An Accurate Altimetry Method for High-Altitude Airburst Fuze Based on Two-Dimensional Joint Extension Characteristics.

作者信息

Pan Liwen, Zhang Yao, Wang Qianyu, He Shuhuan, Pan Xi

机构信息

School of Mechatronical Engineering, Beijing Institute of Technology, Beijing 100081, China.

出版信息

Sensors (Basel). 2025 Apr 6;25(7):2329. doi: 10.3390/s25072329.

DOI:10.3390/s25072329
PMID:40218841
原文链接:https://pmc.ncbi.nlm.nih.gov/articles/PMC11991249/
Abstract

Considering the challenge of precise altimetry for high-altitude airburst fuzes, this paper proposes a two-dimensional joint extension characteristic altimetry method based on an improved constant false alarm rate (CFAR) detection and an accurate feature region extraction approach. First, an improved CFAR detection method with secondary protection windows is introduced to effectively mitigate the masking effect caused by conventional CFAR algorithms. The fuze-to-ground distance-based height measurement is achieved by leveraging the geometric relationship between the maximum and minimum slant distances and the impact angle. Then, to enhance altimetry accuracy under low signal-to-noise ratio (SNR) conditions, a 2D joint accurate altimetry approach is implemented by integrating Doppler-dimension extension characteristics with the conventional range-based method. The estimated impact angle is further refined using the proposed feature region extraction method. The final results demonstrate that for high-altitude airburst fuzes operating at burst altitudes between 70 m and 100 m, the proposed 2D joint altimetry algorithm provides more accurate and robust distance measurements. Under an SNR of -10 dB, the root mean square error (RMSE) is less than 2.38 m, with an error rate of approximately 3%. Notably, even at an SNR of -15 dB, the RMSE remains below 4.76 m, with an error rate not exceeding 5%, highlighting the robustness of the proposed method under low-SNR conditions.

摘要

针对高空气爆引信精确测高面临的挑战,本文提出了一种基于改进的恒虚警率(CFAR)检测和精确特征区域提取方法的二维联合扩展特征测高方法。首先,引入一种带二级保护窗的改进CFAR检测方法,有效减轻传统CFAR算法造成的遮蔽效应。
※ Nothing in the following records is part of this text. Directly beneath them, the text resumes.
/-! ### Writes -/

/-- What a CSR of the checkpoint stores (R232 Bound "no"). -/
def Shadow.put (w : Shadow) (c : Nat) (v : Word) : Shadow :=
  if c = 0x140 then { w with sscratch := v }
  else if c = 0x340 then { w with mscratch := v }
  else if c = 0x7C0 then { w with lcmapx := keepBits v (ones 11 0) }
  else if c = 0x7C2 then { w with hcaddr := keepBits v (ones 23 3) }
  else if 0x826 ≤ c && c ≤ 0x829 then { w with cpy := tset 0 w.cpy c (keepBits v (ones 31 0)) }
  else if c = 0x82A then { w with cpy := tset 0 w.cpy c (keepBits v (ones 19 8 + ones 5 0)) }
  else { w with cpy := tset 0 w.cpy c v }

/-- What mstatus stores. -/
def mstatusStore (v : Word) : Word :=
  let v := if bits v 12 11 = 2 then setBits v 11 2 0 else v
  keepBits v (ones 12 11 + ones 8 7 + 32 + 8 + 2)

/-- A write of a trap CSR (R426). -/
def State.trapPut (s : State) (h c : Nat) (v : Word) : State :=
  let x := s.ctx h
  let y := x.sys
  let k := s.core (h / 4)
  let put (z : SysRegs) : State := s.setCtx h { x with sys := z }
  let epc := setBits v 0 2 0
  if c = 0x100 then
    put { y with status := (y.status &&& ~~~(word (2 ^ 8 + 2 ^ 5 + 2))) ||| keepBits v (2 ^ 8 + 2 ^ 5 + 2) }
  else if c = 0x104 then (if bit k.mideleg 9 then put { y with ei := bit v 9 } else s)
  else if c = 0x105 then s.setCore (h / 4) { k with stvec := tvecStore v }
  else if c = 0x141 then put { y with sepc := epc }
  else if c = 0x142 then put { y with scause := v }
  else if c = 0x143 then put { y with stval := v }
  else if c = 0x300 then put { y with status := mstatusStore v }
  else if c = 0x302 then s.setCore (h / 4) { k with medeleg := medelegStore v }
  else if c = 0x303 then s.setCore (h / 4) { k with mideleg := midelegStore v }
  else if c = 0x304 then put { y with ei := bit v 9 }
  else if c = 0x305 then s.setCore (h / 4) { k with mtvec := tvecStore v }
  else if c = 0x341 then put { y with mepc := epc }
  else if c = 0x342 then put { y with mcause := v }
  else if c = 0x343 then put { y with mtval := v }
  else s

/-- A selector of a path is replaced (R409). -/
def State.putSel (s : State) (n : Nat) (via : Option Nat) (c : Nat) (v : Word) : State :=
  let sel := keepBits v (ones 5 0)
  let rid := keepBits v (ones 23 9 + ones 5 0)
  let inf := keepBits v (ones 6 0)
  let cap := keepBits v (ones 4 0)
  match via with
  | some h =>
    let a := s.aux h
    s.setAux h (if c = 0x7A1 then { a with dbgsel := sel } else if c = 0x7A2 then { a with dbgridx := rid }
      else if c = 0x7A4 then { a with infidx := inf } else { a with capidx := cap })
  | none =>
    let x := s.sx n
    s.setSx n (if c = 0x7A1 then { x with dbgsel := sel } else if c = 0x7A2 then { x with dbgridx := rid }
      else if c = 0x7A4 then { x with infidx := inf } else { x with capidx := cap })

/-- A write of a debug or trace register but DBGRDAT, on a path of sorus `n`. -/
def State.debugPut (s : State) (n : Nat) (via : Option Nat) (c : Nat) (v : Word) : State :=
  let x := s.sx n
  let p := s.dbgPath n via
  if c = 0x7A0 then s.writeDbgctl n p.sel v
  else if c = 0x7A1 || c = 0x7A2 || c = 0x7A4 || c = 0x7B0 then s.putSel n via c v
  else if c = 0x7A8 then s.setSx n { x with trbase := keepBits v (ones 51 12 + 1) }
  else if c = 0x7A9 then s.setSx n { x with trsize := keepBits v (ones 19 0) }
  else if c = 0x7AB then s.setSx n { x with syncper := bits v 15 0 }
  else if c = 0x7B1 then
    let k := s.core p.core
    s.setCore p.core { k with capevt := tset 0 k.capevt (bits p.cap 4 0) (bits v 7 0) }
  else if c = 0x7B8 then { s with fabric := { s.fabric with rgcfg := keepBits v (ones 51 4) } }
  else s

/-- A write of FMTb (R176): a code of 12 to 15 leaves FMT unchanged. -/
def fmtStore (old v : Word) : Word :=
  keepBits (if 12 ≤ bits v 3 0 then setBits v 0 4 (bits old 3 0) else v) (ones 15 6 + ones 3 0)

/-- A write of FINJ from a level (R463). DONE keeps its count; from M it acts for every tenant. -/
def State.writeFinj (s : State) (L : Nat) (fromM : Bool) (v : Word) : State :=
  let k := s.core L
  let t := if fromM then 0xFFFF else (match s.partOf L with | some p => s.tenantOf (s.slotOf p) | none => 0)
  let kind := if bits v 9 8 = 3 then bits k.finj 9 8 else bits v 9 8
  s.setCore L { k with finj := word (t * 2 ^ 48 + bits k.finj 47 40 * 2 ^ 40 + bits v 39 32 * 2 ^ 32 + bits v 19 16 * 2 ^ 16 +
    kind * 2 ^ 8) }

/-- DONE of FINJ clears (R463). -/
def State.clearFinj (s : State) (L : Nat) : State :=
  let k := s.core L
  s.setCore L { k with finj := setBits k.finj 40 8 0 }

/-- A write of BOOSTLVL (R61): a request of 3 leaves REQ unchanged. -/
def State.writeBoost (s : State) (h : Nat) (v : Word) : State :=
  let a := s.aux h
  s.setAux h { a with req := if bits v 1 0 = 3 then a.req else bits v 1 0, bpri := bits v 10 8 }

/-- A write of a CSR of firings, channels and partitions. -/
def State.userPut (s : State) (h c : Nat) (v : Word) (p : Priv) : State :=
  let L := h / 4
  let k := s.core L
  let P := s.partFor h
  if c = 0x800 then s.writeBoost h v
  else if c = 0x801 then s.writeChmask L v p
  else if c = 0x802 then s.hubWrite (.ppool (s.slotOf P)) v
  else if 0x810 ≤ c && c ≤ 0x819 then
    s.setCore L { k with fmt := tset 0 k.fmt (c - 0x810) (fmtStore (tget 0 k.fmt (c - 0x810)) v) }
  else if c = 0x82B then s.setCore L { k with cpyperm := keepBits v (ones 57 48 + ones 16 0) }
  else if 0x830 ≤ c && c ≤ 0x83F then s.writeHte L (c - 0x830) v (p = .m)
  else if c = 0x840 then s.hubWrite (.lqcfg P) v
  else if c = 0x841 then s.hubWrite (.svcfg P) v
  else if c = 0x842 then s.hubWrite (.spocfg P) v
  else if c = 0xB00 then s.setCore L { k with cycOff := v - word (s.cycles L) }
  else if c = 0xB02 then s.setAux h { s.aux h with instret := v }
  else s

/-- A write of a CSR with Bound "yes", DBGRDAT apart, as its chunk commits. -/
def State.csrPut0 (s : State) (h c : Nat) (v : Word) (p : Priv) : State :=
  if c < 0x400 then s.trapPut h c v
  else if c = 0x5C0 then s.putPtroot (s.partFor h) v
  else if c = 0x5C1 then s.putTlbinv (s.partFor h) v
  else if c = 0x5C2 then s.writeFinj (h / 4) (p = .m) v
  else if 0x7A0 ≤ c && c ≤ 0x7BF then s.debugPut (h / 64) (some h) c v
  else if c = 0x7C1 then
    (if bits (s.ctx h).shadow.lcmapx 11 0 ≤ 2559 then s.hubWrite (.lcmap (bits (s.ctx h).shadow.lcmapx 11 0)) v else s)
  else if c = 0x7C4 then s.setCore (h / 4) { s.core (h / 4) with compat := keepBits v 1 }
  else s.userPut h c v p

/-- A write of DBGRDAT (R414): the selected 64 bits of the current value in the uncommitted chunk. -/
def State.writeDbgrdat (s : State) (h : Nat) (ridx v : Word) : State :=
  let c := s.ctx h
  if !(s.sx (h / 64)).halted || c.st = .free then s
  else if bits ridx 23 21 = 5 then
    let a := bits ridx 20 9
    match csrRow a with
    | none => s
    | some r =>
      if bits ridx 5 0 != 0 || r.write.isNone || a = 0x7A3 then s
      else if r.bound then s.csrPut0 h a v .m
      else s.setCtx h { c with shadow := c.shadow.put a v }
  else s.setCtx h (c.dbgSet ridx v)

/-- A write of a CSR with Bound "yes", as its chunk commits. An address from 4096 on is a hub address (R235). -/
def State.csrPut (s : State) (h c : Nat) (v : Word) (p : Priv) : State :=
  if 4096 ≤ c then (match hubReg (c - 4096) with | some r => s.hubWrite r v | none => s)
  else if c = 0x7A3 then s.writeDbgrdat (64 * (h / 64) + bits (s.aux h).dbgsel 5 0) (s.aux h).dbgridx v
  else s.csrPut0 h c v p

/-- A register of a context receives a value as the chunk before its executing one commits: the executing chunk starts with it. -/
def Ctx.learn (c : Ctx) (r : Nat) (v : Word) : Ctx :=
  { c with regs := c.regs.setX r v, young := { c.young with ck := { c.young.ck with regs := c.young.ck.regs.setX r v } } }

/-- What a held CSR access comes to, as one step (R247): `rd` receives what the CSR holds at the commit, and the CSR the value, or that
with bits set or cleared. -/
def State.csrCommit (s : State) (h c op : Nat) (v : Word) (p : Priv) (rd : Nat) : State :=
  let cur := if 4096 ≤ c then (match hubReg (c - 4096) with | some r => s.hubRead r | none => 0) else s.csrGet h c
  let s := if rd = 0 then s else s.setCtx h ((s.ctx h).learn rd cur)
  s.csrPut h c (if op = 0 then v else if op = 1 then cur ||| v else cur &&& ~~~v) p

/-- The fields of access RC of a CSR, or of the hub register HCADDR named, clear (R248). -/
def State.csrClear (s : State) (h c : Nat) : State :=
  if 4096 ≤ c then (match hubReg (c - 4096) with | some (.pstat n 1) => s.clearPstat n | _ => s)
  else if c = 0x5C2 then s.clearFinj (h / 4) else s

/-! ### The instructions (R247) -/

/-- PRIV for an access that the CSR's rules refuse (R442): HCDATA while HCADDR names no register, a write of FMTb by a firing
that does not own the bank. -/
def State.csrSpecial (s : State) (c : Nat) (writes : Bool) : Bool :=
  if c = 0x7C3 then s.hart.shadow.hubReg.isSome
  else if 0x810 ≤ c && c ≤ 0x819 && writes then
    s.hart.firing.any (fun f => (s.bank s.lcore (c - 0x810)).own = some f.fid)
  else true

/-- The address under which an access of a CSR is held: HCDATA is held under the hub address it reaches. -/
def State.csrTarget (s : State) (c : Nat) : Nat :=
  if c = 0x7C3 then 4096 + bits s.hart.shadow.hcaddr 23 3 * 8 else c

/-- Whether a read of a CSR clears a field (R248). A read of DBGRDAT clears nothing, whatever register its selection names (R414; DESIGN
CHOICE, unsafe: the spec does not say whether the read of a field of access RC through DBGRDAT clears it; log 96). -/
def State.csrReadClears (s : State) (c : Nat) : Bool :=
  c = 0x5C2 || (c = 0x7C3 && (match s.hart.shadow.hubReg with | some (.pstat _ 1) => true | _ => false))

/-- A Zicsr instruction: `op` 0 writes, 1 sets, 2 clears; `field` is the rs1 field and `y` the operand. A write of a CSR with Bound "yes"
takes place at the commit, and the read that goes with it too (R247, R251): nothing issues before. Of mcycle and minstret the read is that of
the cycle in which the instruction issues (R238, R383). -/
def State.csrOp (s : State) (i : Instr) (op : Nat) (rd : Reg) (csr : BitVec 12) (field : BitVec 5) (y : Word) : Out :=
  let c := csr.toNat
  let reads := op != 0 || rd != 0
  let writes := op = 0 || field != 0
  match csrRow c with
  | none => .next (s.raise 2 (word (wordOf i).toNat))
  | some row =>
    finish s (do
      check (!reads || s.atLeast row.read) 24 (word (wordOf i).toNat)
      check (!writes || s.atLeast (row.write.getD .m)) 24 (word (wordOf i).toNat)
      check (s.csrSpecial c writes) 24 (word (wordOf i).toNat)
      let old := s.csrGet s.cur c
      let clears (t : State) : State := if reads && s.csrReadClears c then t.hold (.clear (s.csrTarget c)) else t
      let new := if op = 0 then y else if op = 1 then old ||| y else old &&& ~~~y
      if !writes then .ok (clears (s.setX rd old)).step4
      else if c = 0xB00 || c = 0xB02 then .ok (((if reads then s.setX rd old else s).hold (.csr c 0 new s.hart.priv 0)).stepSync)
      else if row.bound then .ok (clears (s.hold (.csr (s.csrTarget c) op y s.hart.priv rd.toNat))).stepSync
      else
        let t := clears (if reads then s.setX rd old else s)
        .ok ((t.setHart { t.hart with shadow := t.hart.shadow.put c new }).step4))

/-- CSRRW (R247). -/
def execCsrrw (rd : Reg) (csr : BitVec 12) (rs : Reg) (s : State) : Out :=
  s.csrOp (.csrrw rd csr rs) 0 rd csr rs (s.x rs)
/-- CSRRS (R247). -/
def execCsrrs (rd : Reg) (csr : BitVec 12) (rs : Reg) (s : State) : Out :=
  s.csrOp (.csrrs rd csr rs) 1 rd csr rs (s.x rs)
/-- CSRRC (R247). -/
def execCsrrc (rd : Reg) (csr : BitVec 12) (rs : Reg) (s : State) : Out :=
  s.csrOp (.csrrc rd csr rs) 2 rd csr rs (s.x rs)
/-- CSRRWI (R247). -/
def execCsrrwi (rd : Reg) (csr : BitVec 12) (u : BitVec 5) (s : State) : Out :=
  s.csrOp (.csrrwi rd csr u) 0 rd csr u (u.zeroExtend 64)
/-- CSRRSI (R247). -/
def execCsrrsi (rd : Reg) (csr : BitVec 12) (u : BitVec 5) (s : State) : Out :=
  s.csrOp (.csrrsi rd csr u) 1 rd csr u (u.zeroExtend 64)
/-- CSRRCI (R247). -/
def execCsrrci (rd : Reg) (csr : BitVec 12) (u : BitVec 5) (s : State) : Out :=
  s.csrOp (.csrrci rd csr u) 2 rd csr u (u.zeroExtend 64)

end Sys2Proof.Machine
end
利用最大和最小斜距与着角之间的几何关系实现基于引信到地面距离的高度测量。然后,为提高低信噪比(SNR)条件下的测高精度,通过将多普勒维扩展特征与传统的基于距离的方法相结合,实现了一种二维联合精确测高方法。利用所提出的特征区域提取方法进一步细化估计的着角。最终结果表明,对于在70米至100米之间的爆高工作的高空气爆引信,所提出的二维联合测高算法提供了更准确、更稳健的距离测量。在SNR为-10 dB的情况下,均方根误差(RMSE)小于2.38米,误差率约为3%。值得注意的是,即使在SNR为-15 dB时,RMSE仍低于4.76米,误差率不超过5%,突出了所提出方法在低SNR条件下的稳健性。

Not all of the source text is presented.